高橋浩祐米外交・安全保障専門オンライン誌「ディプロマット」東京特派員
海上自衛隊史上最大の艦艇であるいずも型護衛艦1番艦「いずも」(写真:海上自衛隊)

防衛省は8月31日、2023年度防衛予算の概算要求を過去最大の5兆5947億円とすることを決めた。予算項目だけで金額を示さない「事項要求」が100項目規模に及び、年末の予算決定では1兆円もの積み増しが予想されている。

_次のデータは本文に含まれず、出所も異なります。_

-- ==== Sys2Proof/Certificates/Slice0/Obligations.lean ====
section
/-! DEFINITION. The statements about the model, each from the numbered rules of spec/. In every statement about a
command, the state is any state with any parameters, and `m.get a` is what a memory holds at an element, `none` where
it is unspecified: a command's result is unspecified exactly where the source element it is computed from is (rule R51,
93_implementation_defined.md entry I3). `s.bit`, `s.pix`, `s.stg` are what reading an element gives, a free value where
it is unspecified. The fields `delay`, `draws`, `host`, `replies` are the model's own (log 3, 4, 5). -/

namespace Sys2Proof.Machine.Spec

/-- The state after the error entry of rule R163 in the step of a command with `OPC = opc`. -/
def errorEntry (s : State) (opc code : Byte) (info : Word) : State :=
  { s with inflight := none, err := true, errCode := code, errCmd := opc, errInfo := info }

/-- The state after `complete()` of rule R152. -/
def completed (s : State) : State := { s with inflight := none, done := true }

/-- Two states agree on everything but `delay` and `draws`, the model's own counters of free values (log 4, 5). -/
def agrees (u t : State) : Prop := u = { t with delay := u.delay, draws := u.draws }

/-- The outcome is a next state, and it is `t` up to the model's own counters. -/
def answers (o : Host.Outcome State Fault Refusal) (t : State) : Prop := ∃ u, o = .next u ∧ agrees u t

/-- `(HEIGHT[15:0] << 16) + WIDTH[15:0]`, the information word of BAD_GEOMETRY (rule R161). -/
def geometryWord (s : State) : Word := BitVec.ofNat 32 (s.height.toNat * 65536 + s.width.toNat)

/-- The engine moves next: the access at the head, if any, is not exempt, or no exempt access is due before it. -/
def engineTurn (s : State) : Prop := ∀ a rest, s.host = a :: rest → exempt s.params a = false ∨ s.delay = 0

/-- The host's access at the head is performed next: no command is in flight, or an exempt access is due. -/
def hostTurn (s : State) (a : HostInput) : Prop :=
  s.inflight = none ∨ (exempt s.params a = true ∧ 0 < s.delay)

/-- The model's own `delay` after an input is performed: one less while a command is in flight (log 4). -/
def delayAfter (s : State) : Nat := match s.inflight with | none => s.delay | some _ => s.delay - 1

/-- The inputs that end a pending error: a STATUS write with bit 2, a soft reset, the power-on reset (rule R165). -/
def clearsError (a : HostInput) : Prop :=
  (∃ v, a = .write 4 0x008#26 v ∧ v.getLsbD 2 = true) ∨ (∃ v, a = .write 4 0x004#26 v ∧ v.getLsbD 0 = true) ∨
  a = .powerOn

/-- The key is legal: `1 <= L <= KMAX` and `P < L` (rules R38, R39). -/
def keyOk (s : State) : Prop :=
  1 ≤ s.keylen.toNat ∧ s.keylen.toNat ≤ s.params.kmax ∧ s.kphase.toNat < s.keylen.toNat

/-- The layout is legal: both ranges lie in BITMEM and the destination does not start inside the source after its
start (rule R104). -/
def layoutOk (s : State) (olen : Nat) : Prop :=
  s.src.toNat + s.len.toNat ≤ s.params.nb ∧ s.dst.toNat + olen ≤ s.params.nb ∧
  ¬ (0 < olen ∧ s.src.toNat < s.dst.toNat ∧ s.dst.toNat < s.src.toNat + s.len.toNat)

/-- The range and overlap errors of a cipher command, in their order (rules R104, R162). -/
def layoutErrors (i : Instr) (opc : Byte) (olen : Nat) (s : State) : Prop :=
  (s.params.nb < s.src.toNat + s.len.toNat → answers (exec i s) (errorEntry s opc 0x04#8 0#32)) ∧
  (s.src.toNat + s.len.toNat ≤ s.params.nb → s.params.nb < s.dst.toNat + olen →
    answers (exec i s) (errorEntry s opc 0x04#8 1#32)) ∧
  (s.src.toNat + s.len.toNat ≤ s.params.nb → s.dst.toNat + olen ≤ s.params.nb →
    0 < olen → s.src.toNat < s.dst.toNat → s.dst.toNat < s.src.toNat + s.len.toNat →
    answers (exec i s) (errorEntry s opc 0x05#8 0#32))

/-- The errors of a keyed cipher command, in their order (rules R104, R162). -/
def keyedErrors (i : Instr) (opc : Byte) (olen : Nat) (s : State) : Prop :=
  (s.keylen.toNat = 0 ∨ s.params.kmax < s.keylen.toNat →
    answers (exec i s) (errorEntry s opc 0x02#8 (BitVec.ofNat 32 s.keylen.toNat))) ∧
  (1 ≤ s.keylen.toNat → s.keylen.toNat ≤ s.params.kmax → s.keylen.toNat ≤ s.kphase.toNat →
    answers (exec i s) (errorEntry s opc 0x02#8 (BitVec.ofNat 32 (0x10000 + s.kphase.toNat)))) ∧
  (keyOk s → layoutErrors i opc olen s)

/-- A cipher command completes with `OLEN = olen` and the bits `out` at `BIT(DST ..)`, unspecified where the source bit
of the same index is (I3); every other bit, and every other field, is as before. -/
def cipherResult (i : Instr) (olen : Nat) (out : Nat → Bool) (s : State) : Prop :=
  ∃ m : Memory Bool,
    answers (exec i s) { completed s with bitmem := m, olen := BitVec.ofNat 32 olen } ∧
    (∀ k, k < olen → m.get (s.dst.toNat + k) = (s.bitmem.get (s.src.toNat + k)).map (fun _ => out k)) ∧
    (∀ a, a < s.dst.toNat ∨ s.dst.toNat + olen ≤ a → m.get a = s.bitmem.get a)

/-- The bit of index `k` of `Subst(t)`, for a sequence `t` given by its bits: the pair of `k` through the table of
rule R100. -/
def substBit (t : Nat → Bool) (k : Nat) : Bool :=
  if k % 2 = 0 then (lut (t k) (t (k + 1))).1 else (lut (t (k - 1)) (t k)).2

/-- `ks(i)` of rule R102. -/
def keystreamBit (s : State) (i : Nat) : Bool := s.keyBit ((s.kphase.toNat + i) % s.keylen.toNat)

/-- `BIT(SRC + i)` as the command reads it. -/
def sourceBit (s : State) (i : Nat) : Bool := s.bit (s.src.toNat + i)

/-- The commands that write BITMEM (rule R69). -/
def writesBitmem : Instr → Bool
  | .sub => true
  | .xor => true
  | .enc => true
  | .dec => true
  | .p2b => true
  | .b2p => false
  | .split => false
  | .fpush => false
  | .merge => false
  | .fclr => false
  | .nop => false

/-- Bit `a` is a destination element of the completed command `i` (rule R69): `u` is the state after it. -/
def destinationBit (i : Instr) (s u : State) (a : Nat) : Prop :=
  u.done = true ∧ writesBitmem i = true ∧ s.dst.toNat ≤ a ∧ a < s.dst.toNat + u.olen.toNat

/-- Pixel `p` is a destination element of the completed command `i` (rule R69): `u` is the state after it. -/
def destinationPixel (i : Instr) (s u : State) (p : Nat) : Prop :=
  u.done = true ∧
  ((i = .b2p ∧ s.dst.toNat ≤ p ∧ p < s.dst.toNat + s.len.toNat) ∨
   (i = .split ∧ s.len.toNat ≤ p ∧ p < u.olen.toNat) ∨
   (i = .fpush ∧ s.fidx.toNat * s.capacity ≤ p ∧ p < s.fidx.toNat * s.capacity + s.capacity))

/-- Bit `a` is a destination element of the command word `w` in flight; none is of an illegal word (rule R183). -/
def abandonedBit (w : Word) (s u : State) (a : Nat) : Prop := ∃ i, decode w = .ok i ∧ destinationBit i s u a

/-- Pixel `p` is a destination element of the command word `w` in flight (rule R183). -/
def abandonedPixel (w : Word) (s u : State) (p : Nat) : Prop := ∃ i, decode w = .ok i ∧ destinationPixel i s u p

/-- A window offset that maps an element (rules R21, R60, R62). -/
def mapped (p : Params) (off : Nat) : Prop :=
  off < 0x54 ∨ (0x100 ≤ off ∧ off < 0x100 + 4 * (p.kmax / 32)) ∨
  (0x1000000 ≤ off ∧ off < 0x1000000 + p.nb / 8) ∨
  (0x2000000 ≤ off ∧ off < 0x2000000 + 4 * p.np) ∨
  (0x3000000 ≤ off ∧ off < 0x3000000 + 4 * p.cmax)

/-- The RW registers other than CTRL, with the bits they store (rules R21, R157). -/
def storedBits : Reg → Option Word
  | .irqEn => some 0x00000003#32
  | .src => some 0xFFFFFFFF#32
  | .dst => some 0xFFFFFFFF#32
  | .len => some 0xFFFFFFFF#32
  | .fidx => some 0xFFFFFFFF#32
  | .width => some 0x0000FFFF#32
  | .height => some 0x0000FFFF#32
  | .keylen => some 0x0000FFFF#32
  | .kphase => some 0x0000FFFF#32
  | .fill => some 0x00FFFFFF#32
  | .key _ => some 0xFFFFFFFF#32
  | .id => none
  | .ctrl => none
  | .status => none
  | .cmd => none
  | .olen => none
  | .fcount => none
  | .errInfo => none
  | .paramNB => none
  | .paramNP => none
  | .paramCMAX => none
  | .paramKMAX => none

/-- What a read of each offset of the register page returns, but for the key (rule R21). -/
def registerPage (s : State) : List (Offset × Word) :=
  [(0x000#26, 0x48434201#32), (0x004#26, 0#32), (0x008#26, s.statusWord), (0x00C#26, s.irqEnWord), (0x010#26, 0#32),
   (0x014#26, s.src), (0x018#26, s.dst), (0x01C#26, s.len), (0x020#26, s.olen), (0x024#26, 0#16 ++ s.width),
   (0x028#26, 0#16 ++ s.height), (0x02C#26, 0#8 ++ s.fill), (0x030#26, s.fidx), (0x034#26, s.fcount),
   (0x038#26, s.errInfo), (0x03C#26, 0#16 ++ s.keylen), (0x040#26, 0#16 ++ s.kphase),
   (0x044#26, BitVec.ofNat 32 s.params.nb), (0x048#26, BitVec.ofNat 32 s.params.np),
   (0x04C#26, BitVec.ofNat 32 s.params.cmax), (0x050#26, BitVec.ofNat 32 s.params.kmax)]

/-- The host writes frame `f`, `C` pixels taken from `frames`, into STAGE and pushes it with `FIDX = f`. -/
def pushFrame (frames : Nat → Pixel) (f : Nat) (s : State) : Host.Outcome State Fault Refusal :=
  exec .fpush { s with
    stage := s.stage.write 0 (readRange frames (f * s.capacity) s.capacity), fidx := BitVec.ofNat 32 f }

/-- The frames of a list are pushed one after another; the state after the last, if every push answers one. -/
def pushFrames (frames : Nat → Pixel) : List Nat → State → Option State
  | [], s => some s
  | f :: fs, s =>
    match pushFrame frames f s with
    | .next t => if t.err = true then none else pushFrames frames fs t
    | .fault _ => none
    | .refused _ => none

end Sys2Proof.Machine.Spec

open Sys2Proof Sys2Proof.Machine Sys2Proof.Machine.Spec

/-! ### Encoding (30_encoding.md) -/

/-- The eleven words of rule R82 decode to their commands. -/
def Obligations.DecodeReadsTheOpcodeMap : Prop :=
  decode 0x00000000#32 = .ok .nop ∧ decode 0x00000001#32 = .ok .sub ∧ decode 0x00000002#32 = .ok .xor ∧
  decode 0x00000003#32 = .ok .enc ∧ decode 0x00000004#32 = .ok .dec ∧ decode 0x00000010#32 = .ok .b2p ∧
  decode 0x00000011#32 = .ok .p2b ∧ decode 0x00000020#32 = .ok .split ∧ decode 0x00000021#32 = .ok .fpush ∧
  decode 0x00000022#32 = .ok .merge ∧ decode 0x00000023#32 = .ok .fclr

/-- Decode and encode agree in both directions: a word decodes to a command exactly when it is that command's word
(rules R82, R83). -/
def Obligations.DecodeAnswersExactlyTheEncodedWord : Prop :=
  ∀ (w : Word) (i : Instr), decode w = .ok i ↔ w = encode i

/-- The illegal words are exactly those with `RSV != 0` or with an OPC in 0x05-0x0F, 0x12-0x1F, 0x24-0xFF (rule
R84), in numbers. -/
def Obligations.IllegalWordsAreTheReservedOnes : Prop :=
  ∀ w : Word, (∃ e, decode w = .error e) ↔
    (256 ≤ w.toNat ∨ (0x05 ≤ w.toNat ∧ w.toNat ≤ 0x0F) ∨ (0x12 ≤ w.toNat ∧ w.toNat ≤ 0x1F) ∨
      (0x24 ≤ w.toNat ∧ w.toNat ≤ 0xFF))

/-! ### The step: acceptance, the engine step, the stall rule (43_control.md, 20_memory.md) -/

/-- When the word in flight decodes to a command and the engine moves, the step is that command's meaning (rule
R151). -/
def Obligations.StepRunsTheDecodedCommand : Prop :=
  ∀ (s : State) (w : Word) (i : Instr), s.inflight = some w → engineTurn s → decode w = .ok i → step s = exec i s

/-- When the word in flight is illegal and the engine moves, the step is the error entry ILLEGAL_CMD with the word as
information (rules R151, R161, R163). -/
def Obligations.IllegalWordRaisesIllegalCmd : Prop :=
  ∀ (s : State) (w : Word) (e : DecodeError), s.inflight = some w → engineTurn s → decode w = .error e →
    answers (step s) (errorEntry s (w.extractLsb' 0 8) 0x01#8 w)

/-- The model's fetch: with a command's word placed by `withFetchWord`, the next step runs that command (log 11). -/
def Obligations.PlacedWordIsRunByTheNextStep : Prop :=
  ∀ (s : State) (i : Instr),
    step (s.withFetchWord 32 (encode i).toNat) = exec i (s.withFetchWord 32 (encode i).toNat)

/-- Acceptance: a write to CMD is discarded without a trace while ERR = 1; otherwise it clears DONE, sets BUSY and
puts the word in flight, undecoded; while a command is in flight the write waits and the engine moves (rule R150). -/
def Obligations.CmdWriteIsAcceptedDiscardedOrHeld : Prop :=
  ∀ (s : State) (w : Word) (rest : List HostInput), s.host = .write 4 0x010#26 w :: rest →
    (s.inflight = none → s.err = true →
      step s = .next { s with host := rest, replies := .written :: s.replies }) ∧
    (s.inflight = none → s.err = false → ∃ d : Nat,
      step s = .next { s with
        host := rest, replies := .written :: s.replies, done := false, inflight := some w,
        delay := d, draws := s.draws + 1 }) ∧
    (∀ w', s.inflight = some w' → step s = engineStep w' s)

/-- From an idle block with no error pending, a CMD write of a command's word, with no other access waiting, leads in
two steps to the command's meaning applied to the state with BUSY = 1 and DONE = 0 (rules R150, R151). -/
def Obligations.IssuedCommandIsRun : Prop :=
  ∀ (s : State) (i : Instr), s.inflight = none → s.err = false → s.host = [.write 4 0x010#26 (encode i)] →
    ∃ d : Nat, runSteps 2 s = exec i { s with
      host := [], replies := .written :: s.replies, done := false, inflight := some (encode i),
      delay := d, draws := s.draws + 1 }

/-- While ERR = 1 every command written is discarded, however many are written (rule R164). -/
def Obligations.PendingErrorDiscardsEveryCommand : Prop :=
  ∀ (ws : List Word) (s : State), s.inflight = none → s.err = true →
    s.host = ws.map (fun w => HostInput.write 4 0x010#26 w) →
    runSteps ws.length s =
      .next { s with host := [], replies := List.replicate ws.length Reply.written ++ s.replies }

/-- At most one error is pending, and nothing but the error clear or a reset ends it (rules R165, R166; the power-on
reset among the inputs is the model's choice, log 13): while ERR = 1 a step leaves no command in flight, and either ERR,
ERRCODE, ERRCMD and ERRINFO are as before or the input performed was one of those. -/
def Obligations.PendingErrorStaysUntilItIsCleared : Prop :=
  ∀ s t : State, s.Inv → s.err = true → step s = .next t →
    t.inflight = none ∧
    ((t.err = true ∧ t.errCode = s.errCode ∧ t.errCmd = s.errCmd ∧ t.errInfo = s.errInfo) ∨
      (t.err = false ∧ ∃ a rest, s.host = a :: rest ∧ clearsError a))

/-- The exempt accesses are the aligned 32-bit reads of ID, CTRL, STATUS, IRQ_EN and PARAM_*, the aligned 32-bit
writes of CTRL, STATUS and IRQ_EN (rule R71), the STATUS reads of a WAIT (log 3), and the platform's power-on reset (the
model's choice, log 13). -/
def Obligations.ExemptAccessesAreTheListedOnes : Prop :=
  ∀ (p : Params) (a : HostInput), (exempt p a = true ↔
    (∃ off, a = .read 4 off ∧
      off ∈ [0x000#26, 0x004#26, 0x008#26, 0x00C#26, 0x044#26, 0x048#26, 0x04C#26, 0x050#26]) ∨
    (∃ off v, a = .write 4 off v ∧ off ∈ [0x004#26, 0x008#26, 0x00C#26]) ∨ a = .powerOn ∨
    a = .wait)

防衛費の大幅増額の背景には、中国の著しい軍事拡張がある。中国の2022年度国防予算は、表向きの公表ベースだけで約1兆4500億元(約29兆円)に及び、日本の5倍以上に達した。過去30年では40倍以上に急増した。中国の軍拡を目の当たりにし、防衛省は特に長射程で相手の射程外から発射できるスタンド・オフ・ミサイルの早期配備を目指し、南西諸島周辺の防衛力強化を急ピッチで進めている。

来年度概算要求資料の中で防衛省が示した主なスタンド・オフ・ミサイルのイメージ図一覧。来年度から国産の12式地対艦誘導弾能力向上型(地発型)と島嶼防衛用高速滑空弾(早期装備型)の量産をいよいよ開始する。
来年度概算要求資料の中で防衛省が示した主なスタンド・オフ・ミサイルのイメージ図一覧。来年度から国産の12式地対艦誘導弾能力向上型(地発型)と島嶼防衛用高速滑空弾(早期装備型)の量産をいよいよ開始する。

●いずも型護衛艦の改修に36億円

防衛予算概算要求では、海上自衛隊史上最大の艦艇であるいずも型ヘリコプター搭載護衛艦1番艦「いずも」と2番艦「かが」に、短距離離陸と垂直着陸が可能なステルス戦闘機F35Bを搭載できるよう、改修費全体として36億円が予算要求された。ただし、「事項要求」に絡み、年末の予算編成過程で予算額が上積みされる可能性もある。F35B搭載に向けたいずも型護衛艦改修費としては、これまでに2020年度に31億円、2021年度に203億円、2022年度に61億円がそれぞれ計上されている。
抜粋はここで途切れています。